───── RAW DATA

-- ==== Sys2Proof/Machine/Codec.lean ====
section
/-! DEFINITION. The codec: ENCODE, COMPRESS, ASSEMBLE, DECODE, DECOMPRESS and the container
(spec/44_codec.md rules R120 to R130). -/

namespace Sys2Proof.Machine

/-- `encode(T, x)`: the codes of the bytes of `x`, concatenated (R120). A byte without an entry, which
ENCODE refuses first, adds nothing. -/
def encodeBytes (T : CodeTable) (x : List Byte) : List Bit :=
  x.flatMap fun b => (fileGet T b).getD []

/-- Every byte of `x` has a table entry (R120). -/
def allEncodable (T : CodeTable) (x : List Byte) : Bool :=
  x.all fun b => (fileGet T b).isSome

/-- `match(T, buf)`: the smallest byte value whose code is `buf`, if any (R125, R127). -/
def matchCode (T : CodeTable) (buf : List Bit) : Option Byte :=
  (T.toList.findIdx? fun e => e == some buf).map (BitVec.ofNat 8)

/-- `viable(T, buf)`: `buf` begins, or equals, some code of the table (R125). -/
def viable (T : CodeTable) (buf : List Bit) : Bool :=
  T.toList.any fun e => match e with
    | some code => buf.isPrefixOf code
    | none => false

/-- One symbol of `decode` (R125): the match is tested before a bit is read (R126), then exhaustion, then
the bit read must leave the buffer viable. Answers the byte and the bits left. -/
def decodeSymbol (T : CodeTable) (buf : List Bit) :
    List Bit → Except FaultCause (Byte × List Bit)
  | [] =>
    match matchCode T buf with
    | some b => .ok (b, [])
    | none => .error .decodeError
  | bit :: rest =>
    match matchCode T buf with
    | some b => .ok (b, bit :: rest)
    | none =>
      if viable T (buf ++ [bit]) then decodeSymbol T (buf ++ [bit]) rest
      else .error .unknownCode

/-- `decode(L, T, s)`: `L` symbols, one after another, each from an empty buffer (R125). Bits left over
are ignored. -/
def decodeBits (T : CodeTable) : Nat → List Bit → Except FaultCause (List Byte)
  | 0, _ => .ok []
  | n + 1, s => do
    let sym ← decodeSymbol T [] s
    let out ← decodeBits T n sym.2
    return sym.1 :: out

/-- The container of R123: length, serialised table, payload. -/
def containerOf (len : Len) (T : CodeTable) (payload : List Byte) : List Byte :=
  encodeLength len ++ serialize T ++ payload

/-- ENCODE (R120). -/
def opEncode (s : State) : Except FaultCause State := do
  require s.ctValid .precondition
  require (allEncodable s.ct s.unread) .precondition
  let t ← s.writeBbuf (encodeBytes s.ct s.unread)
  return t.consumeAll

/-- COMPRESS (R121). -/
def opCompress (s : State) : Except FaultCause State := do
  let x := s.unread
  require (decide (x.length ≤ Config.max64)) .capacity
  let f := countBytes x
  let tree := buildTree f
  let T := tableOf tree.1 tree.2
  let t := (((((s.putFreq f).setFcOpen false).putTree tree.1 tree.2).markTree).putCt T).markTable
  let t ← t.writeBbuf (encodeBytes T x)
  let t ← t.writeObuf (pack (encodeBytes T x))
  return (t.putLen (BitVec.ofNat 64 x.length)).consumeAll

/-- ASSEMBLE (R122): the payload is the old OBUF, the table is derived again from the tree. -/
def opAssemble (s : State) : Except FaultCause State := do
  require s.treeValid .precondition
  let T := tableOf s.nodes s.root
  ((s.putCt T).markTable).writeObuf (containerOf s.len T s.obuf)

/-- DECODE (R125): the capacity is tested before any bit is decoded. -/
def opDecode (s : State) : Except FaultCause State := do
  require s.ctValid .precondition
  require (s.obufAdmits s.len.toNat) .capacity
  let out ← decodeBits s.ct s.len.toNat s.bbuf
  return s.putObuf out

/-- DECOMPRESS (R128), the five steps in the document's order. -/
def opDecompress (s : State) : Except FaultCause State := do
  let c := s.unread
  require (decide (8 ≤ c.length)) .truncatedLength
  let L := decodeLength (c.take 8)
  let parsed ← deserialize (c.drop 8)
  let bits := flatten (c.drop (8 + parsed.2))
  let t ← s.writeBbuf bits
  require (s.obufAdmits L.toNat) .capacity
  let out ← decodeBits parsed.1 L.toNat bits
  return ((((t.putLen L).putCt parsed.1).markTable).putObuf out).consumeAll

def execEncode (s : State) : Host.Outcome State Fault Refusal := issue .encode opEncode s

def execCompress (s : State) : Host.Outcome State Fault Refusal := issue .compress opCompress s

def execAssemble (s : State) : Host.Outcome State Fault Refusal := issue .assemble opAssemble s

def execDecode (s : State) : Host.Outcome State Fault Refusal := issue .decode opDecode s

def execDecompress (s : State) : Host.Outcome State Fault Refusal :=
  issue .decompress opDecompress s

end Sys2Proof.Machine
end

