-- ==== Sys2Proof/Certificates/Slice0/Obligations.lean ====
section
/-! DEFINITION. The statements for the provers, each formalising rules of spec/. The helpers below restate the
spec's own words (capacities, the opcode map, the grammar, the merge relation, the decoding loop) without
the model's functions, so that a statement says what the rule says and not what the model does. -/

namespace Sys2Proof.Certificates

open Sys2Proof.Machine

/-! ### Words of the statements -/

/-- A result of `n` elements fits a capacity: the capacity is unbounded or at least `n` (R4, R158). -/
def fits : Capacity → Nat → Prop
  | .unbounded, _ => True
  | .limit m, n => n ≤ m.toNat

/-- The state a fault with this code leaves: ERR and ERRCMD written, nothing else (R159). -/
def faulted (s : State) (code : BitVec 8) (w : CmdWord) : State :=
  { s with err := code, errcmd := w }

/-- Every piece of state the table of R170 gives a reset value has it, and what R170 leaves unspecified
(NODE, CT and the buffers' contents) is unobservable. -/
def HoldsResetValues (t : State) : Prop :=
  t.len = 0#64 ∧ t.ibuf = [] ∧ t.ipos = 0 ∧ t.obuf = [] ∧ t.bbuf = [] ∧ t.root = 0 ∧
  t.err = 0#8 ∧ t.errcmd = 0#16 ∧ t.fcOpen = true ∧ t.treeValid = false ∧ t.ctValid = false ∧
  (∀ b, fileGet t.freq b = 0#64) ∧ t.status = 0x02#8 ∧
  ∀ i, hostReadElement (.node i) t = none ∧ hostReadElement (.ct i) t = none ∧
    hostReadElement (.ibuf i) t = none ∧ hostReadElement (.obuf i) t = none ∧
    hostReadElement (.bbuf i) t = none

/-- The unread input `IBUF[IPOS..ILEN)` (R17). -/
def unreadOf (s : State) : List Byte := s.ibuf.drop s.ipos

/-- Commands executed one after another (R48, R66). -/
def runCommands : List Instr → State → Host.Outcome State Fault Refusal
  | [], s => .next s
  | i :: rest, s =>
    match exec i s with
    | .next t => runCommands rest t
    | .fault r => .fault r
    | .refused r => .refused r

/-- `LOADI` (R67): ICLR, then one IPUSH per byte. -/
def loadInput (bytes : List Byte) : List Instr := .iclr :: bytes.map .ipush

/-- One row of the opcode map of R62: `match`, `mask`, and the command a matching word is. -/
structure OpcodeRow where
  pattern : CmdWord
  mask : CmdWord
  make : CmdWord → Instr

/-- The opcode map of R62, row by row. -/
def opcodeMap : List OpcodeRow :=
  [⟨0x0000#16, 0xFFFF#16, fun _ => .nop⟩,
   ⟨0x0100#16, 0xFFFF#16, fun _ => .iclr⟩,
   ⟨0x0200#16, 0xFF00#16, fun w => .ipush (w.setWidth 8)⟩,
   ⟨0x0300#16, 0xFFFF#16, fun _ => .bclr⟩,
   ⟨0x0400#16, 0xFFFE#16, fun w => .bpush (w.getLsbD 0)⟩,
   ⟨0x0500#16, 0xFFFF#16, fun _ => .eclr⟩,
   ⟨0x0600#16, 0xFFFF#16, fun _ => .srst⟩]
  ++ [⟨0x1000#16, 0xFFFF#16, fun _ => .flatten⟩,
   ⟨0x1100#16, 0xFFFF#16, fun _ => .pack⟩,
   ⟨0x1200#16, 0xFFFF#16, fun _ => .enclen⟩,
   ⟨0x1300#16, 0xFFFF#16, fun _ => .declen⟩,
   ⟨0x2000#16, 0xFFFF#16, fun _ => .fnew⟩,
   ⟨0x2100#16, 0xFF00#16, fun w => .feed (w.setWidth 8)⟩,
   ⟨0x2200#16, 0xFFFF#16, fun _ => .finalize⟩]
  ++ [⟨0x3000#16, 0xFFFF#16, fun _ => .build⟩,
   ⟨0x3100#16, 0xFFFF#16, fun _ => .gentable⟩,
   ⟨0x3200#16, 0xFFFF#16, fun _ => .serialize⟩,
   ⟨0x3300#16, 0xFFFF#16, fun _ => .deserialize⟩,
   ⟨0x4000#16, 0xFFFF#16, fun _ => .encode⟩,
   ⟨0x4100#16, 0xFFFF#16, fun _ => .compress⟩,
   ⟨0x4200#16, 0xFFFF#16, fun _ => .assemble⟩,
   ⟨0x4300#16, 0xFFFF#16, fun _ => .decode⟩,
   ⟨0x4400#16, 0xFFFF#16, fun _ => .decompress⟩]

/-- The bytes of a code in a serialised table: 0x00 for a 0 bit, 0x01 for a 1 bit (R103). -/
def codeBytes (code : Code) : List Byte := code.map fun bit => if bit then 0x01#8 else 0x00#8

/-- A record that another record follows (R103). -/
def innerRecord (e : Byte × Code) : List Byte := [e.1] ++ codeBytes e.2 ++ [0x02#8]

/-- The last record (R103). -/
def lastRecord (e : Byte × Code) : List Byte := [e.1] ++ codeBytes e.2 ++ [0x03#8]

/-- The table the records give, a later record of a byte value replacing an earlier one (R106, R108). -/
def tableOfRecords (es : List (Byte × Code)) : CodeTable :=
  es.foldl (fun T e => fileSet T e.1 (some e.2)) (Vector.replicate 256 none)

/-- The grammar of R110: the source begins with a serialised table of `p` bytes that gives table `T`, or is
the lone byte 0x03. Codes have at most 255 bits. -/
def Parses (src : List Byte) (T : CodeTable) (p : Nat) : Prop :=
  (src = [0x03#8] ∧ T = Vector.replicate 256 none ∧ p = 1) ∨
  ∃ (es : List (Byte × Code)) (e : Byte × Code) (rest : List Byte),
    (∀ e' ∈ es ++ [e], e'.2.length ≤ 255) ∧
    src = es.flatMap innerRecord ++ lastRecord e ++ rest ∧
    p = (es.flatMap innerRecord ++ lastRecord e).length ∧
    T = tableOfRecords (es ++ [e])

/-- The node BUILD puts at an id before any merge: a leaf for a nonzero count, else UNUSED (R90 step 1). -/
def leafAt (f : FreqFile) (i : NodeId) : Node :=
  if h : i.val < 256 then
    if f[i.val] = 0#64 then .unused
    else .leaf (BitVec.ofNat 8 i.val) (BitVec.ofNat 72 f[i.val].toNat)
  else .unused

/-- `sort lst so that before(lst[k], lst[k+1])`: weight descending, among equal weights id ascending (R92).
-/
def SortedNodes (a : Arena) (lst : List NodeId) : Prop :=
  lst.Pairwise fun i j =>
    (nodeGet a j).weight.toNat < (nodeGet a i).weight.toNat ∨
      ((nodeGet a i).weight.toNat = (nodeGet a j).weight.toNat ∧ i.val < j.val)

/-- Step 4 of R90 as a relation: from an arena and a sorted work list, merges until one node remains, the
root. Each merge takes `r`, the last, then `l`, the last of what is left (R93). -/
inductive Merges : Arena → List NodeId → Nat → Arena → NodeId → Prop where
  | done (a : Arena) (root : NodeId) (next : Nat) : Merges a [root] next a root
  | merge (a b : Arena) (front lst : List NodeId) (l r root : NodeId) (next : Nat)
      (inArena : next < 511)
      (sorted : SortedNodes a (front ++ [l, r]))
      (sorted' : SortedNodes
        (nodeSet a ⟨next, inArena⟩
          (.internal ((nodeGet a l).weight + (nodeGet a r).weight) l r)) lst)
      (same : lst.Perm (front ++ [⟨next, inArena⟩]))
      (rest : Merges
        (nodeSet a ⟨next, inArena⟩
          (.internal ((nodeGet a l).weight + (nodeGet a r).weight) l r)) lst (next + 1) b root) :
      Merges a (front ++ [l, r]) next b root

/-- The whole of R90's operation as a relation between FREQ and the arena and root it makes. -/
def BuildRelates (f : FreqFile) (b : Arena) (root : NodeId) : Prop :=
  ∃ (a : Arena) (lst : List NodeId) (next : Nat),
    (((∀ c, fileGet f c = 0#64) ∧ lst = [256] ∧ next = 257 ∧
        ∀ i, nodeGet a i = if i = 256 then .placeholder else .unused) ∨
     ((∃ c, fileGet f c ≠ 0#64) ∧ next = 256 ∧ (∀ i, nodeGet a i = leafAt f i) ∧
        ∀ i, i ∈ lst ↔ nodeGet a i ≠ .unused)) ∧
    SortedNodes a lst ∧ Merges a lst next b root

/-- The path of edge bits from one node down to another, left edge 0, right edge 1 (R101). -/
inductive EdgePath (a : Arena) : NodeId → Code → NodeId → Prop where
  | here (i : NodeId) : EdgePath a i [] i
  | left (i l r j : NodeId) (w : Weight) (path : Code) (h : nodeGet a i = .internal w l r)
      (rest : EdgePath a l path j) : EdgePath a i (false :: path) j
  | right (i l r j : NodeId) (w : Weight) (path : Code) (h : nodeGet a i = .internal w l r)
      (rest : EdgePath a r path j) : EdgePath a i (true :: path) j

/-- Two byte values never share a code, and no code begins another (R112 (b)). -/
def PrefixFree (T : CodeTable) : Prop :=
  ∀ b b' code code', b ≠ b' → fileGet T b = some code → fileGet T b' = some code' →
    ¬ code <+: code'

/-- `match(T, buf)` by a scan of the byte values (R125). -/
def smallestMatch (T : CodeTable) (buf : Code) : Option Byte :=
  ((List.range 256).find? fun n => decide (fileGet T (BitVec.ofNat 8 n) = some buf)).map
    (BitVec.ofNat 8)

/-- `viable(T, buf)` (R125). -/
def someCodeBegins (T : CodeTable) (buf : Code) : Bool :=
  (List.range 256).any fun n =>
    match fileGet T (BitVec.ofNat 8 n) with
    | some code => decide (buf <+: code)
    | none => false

──────────

» **WHAT THE TASK REQUIRES**:
Reproduce all lines from the records above that include the word "error".

» **OUTPUT BELOW**:
    | none => .error .decodeError
      else .error .unknownCode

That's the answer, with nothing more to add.